After the dogs had followed their respective diet regimens for 4 wk, HIHG clamp experiments were conducted following an 18-h fast. Just prior to beginning the fast, each dog was fed a can of meat to ensure equivalent energy and macronutrient consumption between groups. Each experiment consisted of a 100-min equilibration period (−120 to −20 min), a 20-min period of basal sampling (−20 to 0 min), and a 180-min experimental period divided into two subperiods (P1, 0–90 min; P2, 90–180 min). At −120 min, a priming dose of [3-3H]glucose (38 μCi) was delivered, and a constant infusion of [3-3H]glucose (0.38 μCi/min) was initiated. At time 0, a constant peripheral venous infusion of somatostatin (0.8 μg·kg−1·min−1) began, and continuous intraportal infusions of insulin (4× basal; 1.2 mU·kg−1·min−1) and glucagon (basal; 0.55 ng·kg−1·min−1) were started. A peripheral infusion of 50% glucose was also initiated, with the infusion rate titrated as needed to double the hepatic glucose load. In P2, 20% glucose was infused intraportally at 4 mg·kg−1·min−1, and the peripheral glucose infusion rate was adjusted as necessary so that the hepatic glucose loads were equivalent during P1 and P2. At the end of the study, each animal was anesthetized with pentobarbital sodium while all infusions continued, and liver tissue was freeze-clamped in situ and stored at −80°C for later analysis.
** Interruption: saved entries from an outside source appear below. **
-- ==== Sys2Proof/Laws/Begin.lean ====
section
/-! SUPPORT. What a change of one task leaves: every other part of its core, of the body of its rectangle and of the rectangle;
the same for the state in which an instruction begins. -/

namespace Sys2Proof.Machine

theorem State.core_modTask (s : State) (t : TaskRef) (f : Task → Task) (c : CoreRef) :
    (s.modTask t f).core c = if c = t.coreRef then (s.core c).modTask t.slot f else s.core c := by
  simp only [State.modTask, State.setTask, State.core_modCore]
  split
  · next h => subst h; rfl
  · rfl

@[simp] theorem State.core_modTask_last (s : State) (t : TaskRef) (f : Task → Task) (c : CoreRef) : ((s.modTask t f).core c).last = (s.core c).last := by
  rw [State.core_modTask]; split <;> rfl
@[simp] theorem State.myCore_modTask_last (s : State) (t : TaskRef) (f : Task → Task) : (s.modTask t f).myCore.last = s.myCore.last := State.core_modTask_last s t f _
@[simp] theorem State.myCore_begin_last (s : State) : s.begin.myCore.last = s.myCore.last := State.core_modTask_last s _ _ _
@[simp] theorem State.core_modTask_q (s : State) (t : TaskRef) (f : Task → Task) (c : CoreRef) : ((s.modTask t f).core c).q = (s.core c).q := by
  rw [State.core_modTask]; split <;> rfl
@[simp] theorem State.myCore_modTask_q (s : State) (t : TaskRef) (f : Task → Task) : (s.modTask t f).myCore.q = s.myCore.q := State.core_modTask_q s t f _
@[simp] theorem State.myCore_begin_q (s : State) : s.begin.myCore.q = s.myCore.q := State.core_modTask_q s _ _ _
@[simp] theorem State.core_modTask_pattern (s : State) (t : TaskRef) (f : Task → Task) (c : CoreRef) (n : Nat) : ((s.modTask t f).core c).pattern n = (s.core c).pattern n := by
  simp [Core.pattern]
@[simp] theorem State.myCore_modTask_pattern (s : State) (t : TaskRef) (f : Task → Task) (n : Nat) : (s.modTask t f).myCore.pattern n = s.myCore.pattern n := State.core_modTask_pattern s t f _ n
@[simp] theorem State.myCore_begin_pattern (s : State) (n : Nat) : s.begin.myCore.pattern n = s.myCore.pattern n := State.core_modTask_pattern s _ _ _ n
@[simp] theorem State.core_modTask_tl (s : State) (t : TaskRef) (f : Task → Task) (c : CoreRef) : ((s.modTask t f).core c).tl = (s.core c).tl := by
  rw [State.core_modTask]; split <;> rfl
@[simp] theorem State.myCore_modTask_tl (s : State) (t : TaskRef) (f : Task → Task) : (s.modTask t f).myCore.tl = s.myCore.tl := State.core_modTask_tl s t f _
@[simp] theorem State.myCore_begin_tl (s : State) : s.begin.myCore.tl = s.myCore.tl := State.core_modTask_tl s _ _ _
@[simp] theorem State.core_modTask_tline (s : State) (t : TaskRef) (f : Task → Task) (c : CoreRef) (n : Nat) : ((s.modTask t f).core c).tline n = (s.core c).tline n := by
  simp [Core.tline]
@[simp] theorem State.myCore_modTask_tline (s : State) (t : TaskRef) (f : Task → Task) (n : Nat) : (s.modTask t f).myCore.tline n = s.myCore.tline n := State.core_modTask_tline s t f _ n
@[simp] theorem State.myCore_begin_tline (s : State) (n : Nat) : s.begin.myCore.tline n = s.myCore.tline n := State.core_modTask_tline s _ _ _ n
@[simp] theorem State.core_modTask_feeds (s : State) (t : TaskRef) (f : Task → Task) (c : CoreRef) : ((s.modTask t f).core c).feeds = (s.core c).feeds := by
  rw [State.core_modTask]; split <;> rfl
@[simp] theorem State.myCore_modTask_feeds (s : State) (t : TaskRef) (f : Task → Task) : (s.modTask t f).myCore.feeds = s.myCore.feeds := State.core_modTask_feeds s t f _
@[simp] theorem State.myCore_begin_feeds (s : State) : s.begin.myCore.feeds = s.myCore.feeds := State.core_modTask_feeds s _ _ _
@[simp] theorem State.core_modTask_feed (s : State) (t : TaskRef) (f : Task → Task) (c : CoreRef) (n : Nat) : ((s.modTask t f).core c).feed n = (s.core c).feed n := by
  simp [Core.feed]
@[simp] theorem State.myCore_modTask_feed (s : State) (t : TaskRef) (f : Task → Task) (n : Nat) : (s.modTask t f).myCore.feed n = s.myCore.feed n := State.core_modTask_feed s t f _ n
@[simp] theorem State.myCore_begin_feed (s : State) (n : Nat) : s.begin.myCore.feed n = s.myCore.feed n := State.core_modTask_feed s _ _ _ n
@[simp] theorem State.core_modTask_sinks (s : State) (t : TaskRef) (f : Task → Task) (c : CoreRef) : ((s.modTask t f).core c).sinks = (s.core c).sinks := by
  rw [State.core_modTask]; split <;> rfl
@[simp] theorem State.myCore_modTask_sinks (s : State) (t : TaskRef) (f : Task → Task) : (s.modTask t f).myCore.sinks = s.myCore.sinks := State.core_modTask_sinks s t f _
@[simp] theorem State.myCore_begin_sinks (s : State) : s.begin.myCore.sinks = s.myCore.sinks := State.core_modTask_sinks s _ _ _
@[simp] theorem State.core_modTask_sink (s : State) (t : TaskRef) (f : Task → Task) (c : CoreRef) (n : Nat) : ((s.modTask t f).core c).sink n = (s.core c).sink n := by
  simp [Core.sink]
@[simp] theorem State.myCore_modTask_sink (s : State) (t : TaskRef) (f : Task → Task) (n : Nat) : (s.modTask t f).myCore.sink n = s.myCore.sink n := State.core_modTask_sink s t f _ n
@[simp] theorem State.myCore_begin_sink (s : State) (n : Nat) : s.begin.myCore.sink n = s.myCore.sink n := State.core_modTask_sink s _ _ _ n
@[simp] theorem State.core_modTask_vcs (s : State) (t : TaskRef) (f : Task → Task) (c : CoreRef) : ((s.modTask t f).core c).vcs = (s.core c).vcs := by
  rw [State.core_modTask]; split <;> rfl
@[simp] theorem State.myCore_modTask_vcs (s : State) (t : TaskRef) (f : Task → Task) : (s.modTask t f).myCore.vcs = s.myCore.vcs := State.core_modTask_vcs s t f _
@[simp] theorem State.myCore_begin_vcs (s : State) : s.begin.myCore.vcs = s.myCore.vcs := State.core_modTask_vcs s _ _ _
@[simp] theorem State.core_modTask_vc (s : State) (t : TaskRef) (f : Task → Task) (c : CoreRef) (n : Nat) : ((s.modTask t f).core c).vc n = (s.core c).vc n := by
  simp [Core.vc]
@[simp] theorem State.myCore_modTask_vc (s : State) (t : TaskRef) (f : Task → Task) (n : Nat) : (s.modTask t f).myCore.vc n = s.myCore.vc n := State.core_modTask_vc s t f _ n
@[simp] theorem State.myCore_begin_vc (s : State) (n : Nat) : s.begin.myCore.vc n = s.myCore.vc n := State.core_modTask_vc s _ _ _ n
@[simp] theorem State.core_modTask_acReset (s : State) (t : TaskRef) (f : Task → Task) (c : CoreRef) : ((s.modTask t f).core c).acReset = (s.core c).acReset := by
  rw [State.core_modTask]; split <;> rfl
@[simp] theorem State.myCore_modTask_acReset (s : State) (t : TaskRef) (f : Task → Task) : (s.modTask t f).myCore.acReset = s.myCore.acReset := State.core_modTask_acReset s t f _
@[simp] theorem State.myCore_begin_acReset (s : State) : s.begin.myCore.acReset = s.myCore.acReset := State.core_modTask_acReset s _ _ _
@[simp] theorem State.core_modTask_engine (s : State) (t : TaskRef) (f : Task → Task) (c : CoreRef) : ((s.modTask t f).core c).engine = (s.core c).engine := by
  rw [State.core_modTask]; split <;> rfl
@[simp] theorem State.myCore_modTask_engine (s : State) (t : TaskRef) (f : Task → Task) : (s.modTask t f).myCore.engine = s.myCore.engine := State.core_modTask_engine s t f _
@[simp] theorem State.myCore_begin_engine (s : State) : s.begin.myCore.engine = s.myCore.engine := State.core_modTask_engine s _ _ _
@[simp] theorem State.core_modTask_cntsel (s : State) (t : TaskRef) (f : Task → Task) (c : CoreRef) : ((s.modTask t f).core c).cntsel = (s.core c).cntsel := by
  rw [State.core_modTask]; split <;> rfl
@[simp] theorem State.myCore_modTask_cntsel (s : State) (t : TaskRef) (f : Task → Task) : (s.modTask t f).myCore.cntsel = s.myCore.cntsel := State.core_modTask_cntsel s t f _
@[simp] theorem State.myCore_begin_cntsel (s : State) : s.begin.myCore.cntsel = s.myCore.cntsel := State.core_modTask_cntsel s _ _ _
@[simp] theorem State.core_modTask_sel (s : State) (t : TaskRef) (f : Task → Task) (c : CoreRef) (n : Nat) : ((s.modTask t f).core c).sel n = (s.core c).sel n := by
  simp [Core.sel]
@[simp] theorem State.myCore_modTask_sel (s : State) (t : TaskRef) (f : Task → Task) (n : Nat) : (s.modTask t f).myCore.sel n = s.myCore.sel n := State.core_modTask_sel s t f _ n
@[simp] theorem State.myCore_begin_sel (s : State) (n : Nat) : s.begin.myCore.sel n = s.myCore.sel n := State.core_modTask_sel s _ _ _ n
@[simp] theorem State.core_modTask_counts (s : State) (t : TaskRef) (f : Task → Task) (c : CoreRef) : ((s.modTask t f).core c).counts = (s.core c).counts := by
  rw [State.core_modTask]; split <;> rfl
@[simp] theorem State.myCore_modTask_counts (s : State) (t : TaskRef) (f : Task → Task) : (s.modTask t f).myCore.counts = s.myCore.counts := State.core_modTask_counts s t f _
@[simp] theorem State.myCore_begin_counts (s : State) : s.begin.myCore.counts = s.myCore.counts := State.core_modTask_counts s _ _ _
@[simp] theorem State.core_modTask_counter (s : State) (t : TaskRef) (f : Task → Task) (c : CoreRef) (n : Nat) : ((s.modTask t f).core c).counter n = (s.core c).counter n := by
  simp [Core.counter]
@[simp] theorem State.myCore_modTask_counter (s : State) (t : TaskRef) (f : Task → Task) (n : Nat) : (s.modTask t f).myCore.counter n = s.myCore.counter n := State.core_modTask_counter s t f _ n
@[simp] theorem State.myCore_begin_counter (s : State) (n : Nat) : s.begin.myCore.counter n = s.myCore.counter n := State.core_modTask_counter s _ _ _ n
@[simp] theorem State.core_modTask_barriers (s : State) (t : TaskRef) (f : Task → Task) (c : CoreRef) : ((s.modTask t f).core c).barriers = (s.core c).barriers := by
  rw [State.core_modTask]; split <;> rfl
@[simp] theorem State.myCore_modTask_barriers (s : State) (t : TaskRef) (f : Task → Task) : (s.modTask t f).myCore.barriers = s.myCore.barriers := State.core_modTask_barriers s t f _
@[simp] theorem State.myCore_begin_barriers (s : State) : s.begin.myCore.barriers = s.myCore.barriers := State.core_modTask_barriers s _ _ _
@[simp] theorem State.core_modTask_barrier (s : State) (t : TaskRef) (f : Task → Task) (c : CoreRef) (n : Nat) : ((s.modTask t f).core c).barrier n = (s.core c).barrier n := by
  simp [Core.barrier]
@[simp] theorem State.myCore_modTask_barrier (s : State) (t : TaskRef) (f : Task → Task) (n : Nat) : (s.modTask t f).myCore.barrier n = s.myCore.barrier n := State.core_modTask_barrier s t f _ n
@[simp] theorem State.myCore_begin_barrier (s : State) (n : Nat) : s.begin.myCore.barrier n = s.myCore.barrier n := State.core_modTask_barrier s _ _ _ n
@[simp] theorem State.core_modTask_istore (s : State) (t : TaskRef) (f : Task → Task) (c : CoreRef) : ((s.modTask t f).core c).istore = (s.core c).istore := by
  rw [State.core_modTask]; split <;> rfl
@[simp] theorem State.myCore_modTask_istore (s : State) (t : TaskRef) (f : Task → Task) : (s.modTask t f).myCore.istore = s.myCore.istore := State.core_modTask_istore s t f _
@[simp] theorem State.myCore_begin_istore (s : State) : s.begin.myCore.istore = s.myCore.istore := State.core_modTask_istore s _ _ _
@[simp] theorem State.core_modTask_instrWord (s : State) (t : TaskRef) (f : Task → Task) (c : CoreRef) (n : Nat) : ((s.modTask t f).core c).instrWord n = (s.core c).instrWord n := by
  simp [Core.instrWord]
@[simp] theorem State.myCore_modTask_instrWord (s : State) (t : TaskRef) (f : Task → Task) (n : Nat) : (s.modTask t f).myCore.instrWord n = s.myCore.instrWord n := State.core_modTask_instrWord s t f _ n
@[simp] theorem State.myCore_begin_instrWord (s : State) (n : Nat) : s.begin.myCore.instrWord n = s.myCore.instrWord n := State.core_modTask_instrWord s _ _ _ n
@[simp] theorem State.core_modTask_scratch (s : State) (t : TaskRef) (f : Task → Task) (c : CoreRef) : ((s.modTask t f).core c).scratch = (s.core c).scratch := by
  rw [State.core_modTask]; split <;> rfl
@[simp] theorem State.myCore_modTask_scratch (s : State) (t : TaskRef) (f : Task → Task) : (s.modTask t f).myCore.scratch = s.myCore.scratch := State.core_modTask_scratch s t f _
@[simp] theorem State.myCore_begin_scratch (s : State) : s.begin.myCore.scratch = s.myCore.scratch := State.core_modTask_scratch s _ _ _
@[simp] theorem State.core_modTask_sites (s : State) (t : TaskRef) (f : Task → Task) (c : CoreRef) : ((s.modTask t f).core c).sites = (s.core c).sites := by
  rw [State.core_modTask]; split <;> rfl
@[simp] theorem State.myCore_modTask_sites (s : State) (t : TaskRef) (f : Task → Task) : (s.modTask t f).myCore.sites = s.myCore.sites := State.core_modTask_sites s t f _
@[simp] theorem State.myCore_begin_sites (s : State) : s.begin.myCore.sites = s.myCore.sites := State.core_modTask_sites s _ _ _
@[simp] theorem State.core_modTask_site (s : State) (t : TaskRef) (f : Task → Task) (c : CoreRef) (n : Nat) : ((s.modTask t f).core c).site n = (s.core c).site n := by
  simp [Core.site]
@[simp] theorem State.myCore_modTask_site (s : State) (t : TaskRef) (f : Task → Task) (n : Nat) : (s.modTask t f).myCore.site n = s.myCore.site n := State.core_modTask_site s t f _ n
@[simp] theorem State.myCore_begin_site (s : State) (n : Nat) : s.begin.myCore.site n = s.myCore.site n := State.core_modTask_site s _ _ _ n
@[simp] theorem State.core_modTask_switches (s : State) (t : TaskRef) (f : Task → Task) (c : CoreRef) : ((s.modTask t f).core c).switches = (s.core c).switches := by
  rw [State.core_modTask]; split <;> rfl
@[simp] theorem State.myCore_modTask_switches (s : State) (t : TaskRef) (f : Task → Task) : (s.modTask t f).myCore.switches = s.myCore.switches := State.core_modTask_switches s t f _
@[simp] theorem State.myCore_begin_switches (s : State) : s.begin.myCore.switches = s.myCore.switches := State.core_modTask_switches s _ _ _
@[simp] theorem State.core_modTask_switch (s : State) (t : TaskRef) (f : Task → Task) (c : CoreRef) (n : Nat) : ((s.modTask t f).core c).switch n = (s.core c).switch n := by
  simp [Core.switch]
@[simp] theorem State.myCore_modTask_switch (s : State) (t : TaskRef) (f : Task → Task) (n : Nat) : (s.modTask t f).myCore.switch n = s.myCore.switch n := State.core_modTask_switch s t f _ n
@[simp] theorem State.myCore_begin_switch (s : State) (n : Nat) : s.begin.myCore.switch n = s.myCore.switch n := State.core_modTask_switch s _ _ _ n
The animal was then euthanized.

Analyses

Western blotting.

Western blotting procedures were performed as described previously (16, 38). The glucokinase (GK) antibody was provided by Dr. Masakazu Shiota (Vanderbilt University School of Medicine). Actin and GK regulatory protein (GKRP) antibodies were purchased from Santa Cruz Biotechnology, and all other antibodies were purchased from Cell Signaling Technology. ImageJ software (http://rsb.info.nih.gov/ij/) was used for quantification.

Enzyme activity.

GK activity was assessed as described by Barzilai and Rossetti (2), and glycogen synthase (GS) and phosphorylase activities were determined by the method of Golden et al. (21).

Biochemicals.

Arterial, portal vein, and hepatic vein plasma glucose, [3H]glucose, glucagon, insulin, and nonesterified fatty acid (NEFA) levels, and blood lactate and glycerol concentrations were measured using standard methods, as described previously (20, 32). Plasma triglycerides were determined using Raichem reagent no. 84098.

The method of Keppler and Decker (24) was utilized for determination of hepatic glycogen concentrations. Hepatic tissue lipids were extracted and individual species quantified as described previously (10).

Calculations

Hepatic glucose load and net hepatic glucose balance were calculated with an indirect method to reduce any error introduced by streaming of infusate in the portal vein (13). Hepatic sinusoidal plasma insulin and glucagon concentrations were calculated as described previously (16). Hepatic fractional extraction of insulin was the hepatic insulin balance divided by the inflowing plasma insulin concentrations (arterial and portal vein concentrations weighted for the proportion of arterial and portal vein flow). Glycogen synthesis via the direct pathway was calculated by dividing hepatic 3H-labeled glycogen by the average inflowing plasma [3H]glucose-specific radioactivity (43). Nonhepatic glucose uptake (non-HGU) was the difference between net HGU and the glucose infusion rate, adjusted for changes in the size of the glucose pool.

Statistical Analyses

Data are expressed as means ± SE. Mean values for P1 or P2 are the means for the last hour of each period. Two-way analysis of variance with or without repeated-measures design was used (SigmaStat; Systat, Richmond, CA), and post hoc analysis was performed using the Student-Newman-Keuls multiple comparisons test. A P value of <0.05 was considered significant.

RESULTS

Weight Change and Food Intake

Body weights at the beginning of dietary intervention were not different between groups (23.9 ± 1.7 and 25.0 ± 1.2 kg in CTR and Hkcal, respectively, P = 0.28). The cumulative weight changes during the 4 wk of observation and dietary intervention were 0.0 ± 0.3 (as designed) and 1.5 ± 0.5 kg (P < 0.05), with energy intake averaging 1,850 ± 136 and 2,667 ± 241 kcal/day (P < 0.05) in the CTR and Hkcal groups, respectively.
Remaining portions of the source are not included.